In some cases, a truncated collagen as described herein may comprise an N-terminal truncation at any amino acid position between amino acid positions 1 and 101; between amino acid positions 1 and 106; between amino acid positions 1 and 111; between amino acid positions 1 and 116; between amino acid positions 1 and 121; or between amino acid positions 1 and 126 of SEQ ID NO: 32. In some cases, a truncated collagen as described herein may comprise a C-terminal truncation at any amino acid position between amino acid positions 276 and 1366; between amino acid positions 281 and 1366; between amino acid positions 286 and 1366; between amino acid positions 291 and 1366; between amino acid positions 296 and 1366; between amino acid positions 301 and 1366; or between amino acid positions 306 and 1366 of SEQ ID NO: 32. In some cases, a truncated collagen as described herein may comprise both an N-terminal truncation and a C-terminal truncation. For example, a truncated collagen as described herein may comprise an N-terminal truncation at any amino acid position between amino acid positions 1 and 101; between amino acid positions 1 and 106; between amino acid positions 1 and 111; between amino acid positions 1 and 116; between amino acid positions 1 and 121; or between amino acid positions 1 and 126 of SEQ ID NO: 32; and a C-terminal truncation at any amino acid position between amino acid positions 276 and 1366; between amino acid positions 281 and 1366; between amino acid positions 286 and 1366; between amino acid positions 291 and 1366; between amino acid positions 296 and 1366; between amino acid positions 301 and 1366; or between amino acid positions 306 and 1366 of SEQ ID NO: 32. In a specific embodiment, a truncated collagen as provided herein may comprise an N-terminal truncation at amino acid position 111 of SEQ ID NO: 32; and a C-terminal truncation at amino acid position 291 of SEQ ID NO: 32.
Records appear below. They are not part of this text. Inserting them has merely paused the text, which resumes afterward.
-- ==== Sys2Proof/Machine/KLong.lean ====
section
/-! DEFINITION. The long instructions of the keeper cores (R441 to R445). -/
namespace Sys2Proof.Machine

/-- How a run of words ends: with all of them, at a word not processed, or at a word that stops. -/
structure LongEnd where
  st : State
  done : Nat
  stop : Option Stop

/-- Words `i`, `i + 1`, … (`n` of them). -/
def longLoop (word : Nat → State → Except Stop State) : Nat → Nat → State → LongEnd
  | 0, i, s => ⟨s, i, none⟩
  | n + 1, i, s =>
    match word i s with
    | .ok t => longLoop word n (i + 1) t
    | .error e => ⟨s, i, some e⟩

/-- PROG of an unfinished instruction (R443). -/
def progWord (opc done : Nat) : Nat := done + shl opc 24 + 2 ^ 31

def setProg (c v : Nat) (s : State) : State := modCore c (fun k => k.setBank { k.bank with prog := v }) s

/-- The word that a long instruction begins with (R444). -/
def longStart (prog opc count : Nat) : Nat :=
  if nbit prog 31 && fld prog 29 24 == opc && fld prog 23 0 < count then fld prog 23 0 else 0

/-- A long instruction: `first` is its first address, `stop` the number of words after which it takes an interrupt. PC is
at the next instruction; an unfinished one leaves it on itself. (Log entry 194: DEDUCED.) -/
def longBody (c opc : Nat) (first : BitVec 32) (stop : Option Nat) (word : Nat → State → Except Stop State)
    (pc : BitVec 32) (s : State) : Except Stop State := do
  let d0 := (bankNow s c).getD 0
  need (d0.tag == .int) (tagStop d0.tag)
  need (decide (d0.val.toNat < 2 ^ 24)) (busStop first.toNat)
  let count := d0.val.toNat
  let start := longStart (bankNow s c).prog opc count
  let n := match stop with | some k => min k (count - start) | none => count - start
  let r := longLoop word n start s
  match r.stop with
  | none =>
    if r.done < count then return jump c pc (setProg c (progWord opc r.done) r.st) else return setProg c 0 r.st
  | some e =>
    let t := jump c pc (setProg c (progWord opc r.done) r.st)
    match e with
    | .exc x => return excEntry c x pc t
    | .stall => return stallRead c none pc t

/-- A long instruction with its encoding. -/
def runLong (c opc : Nat) (ok : Bool) (first : BitVec 32) (stop : Option Nat) (word : Nat → State → Except Stop State)
    (s : State) : State :=
  runInstr c 1 ok none (longBody c opc first stop word) s

/-- The address of word `i` from an A register, which is to be ADDR. -/
def wordAddr (s : State) (c : Nat) (a : Fin 8) (i : Nat) : Except Stop Nat := do
  return ((← baseOf s c a) + BitVec.ofNat 32 (4 * i)).toNat

/-- An A register's value. -/
def aVal (s : State) (c : Nat) (a : Fin 8) : BitVec 32 := ((bankNow s c).getA a.val).val

/-- BMOV. -/
def execKBmov (c : Fin 4) (dst src : Fin 8) (stop : Option (BitVec 24)) (s : State) : Host.Outcome State Fault Refusal :=
  .next (runLong c.val 0x30 true (aVal s c.val dst) (stop.map BitVec.toNat) (fun i t => do
    let d ← wordAddr t c.val dst i
    let a ← wordAddr t c.val src i
    let (w, t1) ← kLoad c.val a 4 t
    kStore c.val d 4 w t1) s)

/-- BZERO. -/
def execKBzero (c : Fin 4) (dst : Fin 8) (stop : Option (BitVec 24)) (s : State) : Host.Outcome State Fault Refusal :=
  .next (runLong c.val 0x31 true (aVal s c.val dst) (stop.map BitVec.toNat) (fun i t => do
    kStore c.val (← wordAddr t c.val dst i) 4 ⟨0, .int⟩ t) s)

/-- One word of a CRC: its four bytes, lowest first, through the reflected polynomial, without inversion. -/
def crcWord (poly : Nat) (acc w : BitVec 32) : BitVec 32 :=
  BitVec.ofNat 32 ((le 4 w.toNat).foldl (fun r b => crcByte poly r b.toNat) acc.toNat)

/-- A CRC over words: Dacc is not D0. -/
def crcRun (c poly : Nat) (acc : Fin 16) (src : Fin 8) (stop : Option (BitVec 24)) (s : State) : State :=
  runLong c 0x32 (acc.val != 0) (aVal s c src) (stop.map BitVec.toNat) (fun i t => do
    let a ← wordAddr t c src i
    let (w, t1) ← kLoad c a 4 t
    let x := (bankNow t1 c).getD acc.val
    let g ← arithTag x.tag w.tag
    return setBankD c acc.val ⟨crcWord poly x.val w.val, g⟩ t1) s

/-- BCRC: the reflected form of 0x04C1_1DB7. -/
def execKBcrc (c : Fin 4) (acc : Fin 16) (src : Fin 8) (stop : Option (BitVec 24)) (s : State) :
    Host.Outcome State Fault Refusal :=
  .next (crcRun c.val 0xEDB88320 acc src stop s)

/-- BCRCC: the reflected form of 0x1EDC_6F41. -/
def execKBcrcc (c : Fin 4) (acc : Fin 16) (src : Fin 8) (stop : Option (BitVec 24)) (s : State) :
    Host.Outcome State Fault Refusal :=
  .next (crcRun c.val 0x82F63B78 acc src stop s)

/-- A sum of products of word pairs. -/
def macRun (c : Nat) (f : BitVec 32 → BitVec 32 → Int) (q : Fin 4) (a b : Fin 8) (stop : Option (BitVec 24)) (s : State) :
    State :=
  runLong c 0x33 true (aVal s c a) (stop.map BitVec.toNat) (fun i t => do
    let x ← wordAddr t c a i
    let y ← wordAddr t c b i
    let (u, t1) ← kLoad c x 4 t
    let (v, t2) ← kLoad c y 4 t1
    let acc ← macOp f (getAcc t2 c q.val) [u, v]
    return setAcc c q.val acc t2) s

/-- BMAC. -/
def execKBmac (c : Fin 4) (q : Fin 4) (a b : Fin 8) (stop : Option (BitVec 24)) (s : State) :
    Host.Outcome State Fault Refusal :=
  .next (macRun c.val unsignedProduct q a b stop s)

/-- BMACS. -/
def execKBmacs (c : Fin 4) (q : Fin 4) (a b : Fin 8) (stop : Option (BitVec 24)) (s : State) :
    Host.Outcome State Fault Refusal :=
  .next (macRun c.val signedProduct q a b stop s)

end Sys2Proof.Machine
end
In some cases, a truncated collagen as described herein may comprise an internal truncation at any amino acid position between amino acid positions 16 and 240; between amino acid positions 16 and 245; between amino acid positions 16 and 250; between amino acid positions 16 and 255; between amino acid positions 16 and 260; between amino acid positions 16 and 265; between amino acid positions 6 and 255; between amino acid positions 11 and 255; between amino acid positions 21 and 255; between amino acid positions 26 and 255; between amino acid positions 31 and 255; between amino acid positions 21 and 250; between amino acid positions 21 and 245; between amino acid positions 26 and 250; between amino acid positions 26 and 245; between amino acid positions 31 and 250; or between amino acid positions 31 and 245 of SEQ ID NO: 33. In a specific embodiment, a truncated collagen as described herein may comprise an internal truncation at amino acid positions 16 and 255 of SEQ ID NO: 33.
In some cases, a truncated collagen may comprise any amino acid sequence provided in Table 2 below. In some cases, a truncated collagen may consist of any amino acid sequence provided in Table 2 below. In some cases, a truncated collagen may consist essentially of any amino acid sequence provided in Table 2 below. In specific embodiments, the non-naturally occurring collagen is or comprises an amino acid sequence of any one of SEQ ID NO: 2, SEQ ID NO: 4, SEQ ID NO: 5, SEQ ID NO: 7, SEQ ID NO: 10, SEQ ID NO: 12, SEQ ID NO: 14, SEQ ID NO: 16, SEQ ID NO: 18, SEQ ID NO: 20, SEQ ID NO: 22, SEQ ID NO: 24, SEQ ID NO: 25, SEQ ID NO: 27, and SEQ ID NO: 29. In some embodiments, the truncated collagen comprises an amino acid sequence having at least 85%, at least 90%, at least 95%, or at least 98% sequence identity to any one of SEQ ID NO: 2, SEQ ID NO: 4, SEQ ID NO: 5, SEQ ID NO: 7, SEQ ID NO: 10, SEQ ID NO: 12, SEQ ID NO: 14, SEQ ID NO: 16, SEQ ID NO: 18, SEQ ID NO: 20, SEQ ID NO: 22, SEQ ID NO: 24, SEQ ID NO: 25, SEQ ID NO: 27, and SEQ ID NO: 29.
In some cases, a truncated collagen may be between 100 and 300 amino acids, between 150 and 250 amino acids, between 160 and 250 amino acids, between 160 and 220 amino acids, between 170 and 200 amino acids, between 180 and 190 amino acids, or between 185 and 190 amino acids in length.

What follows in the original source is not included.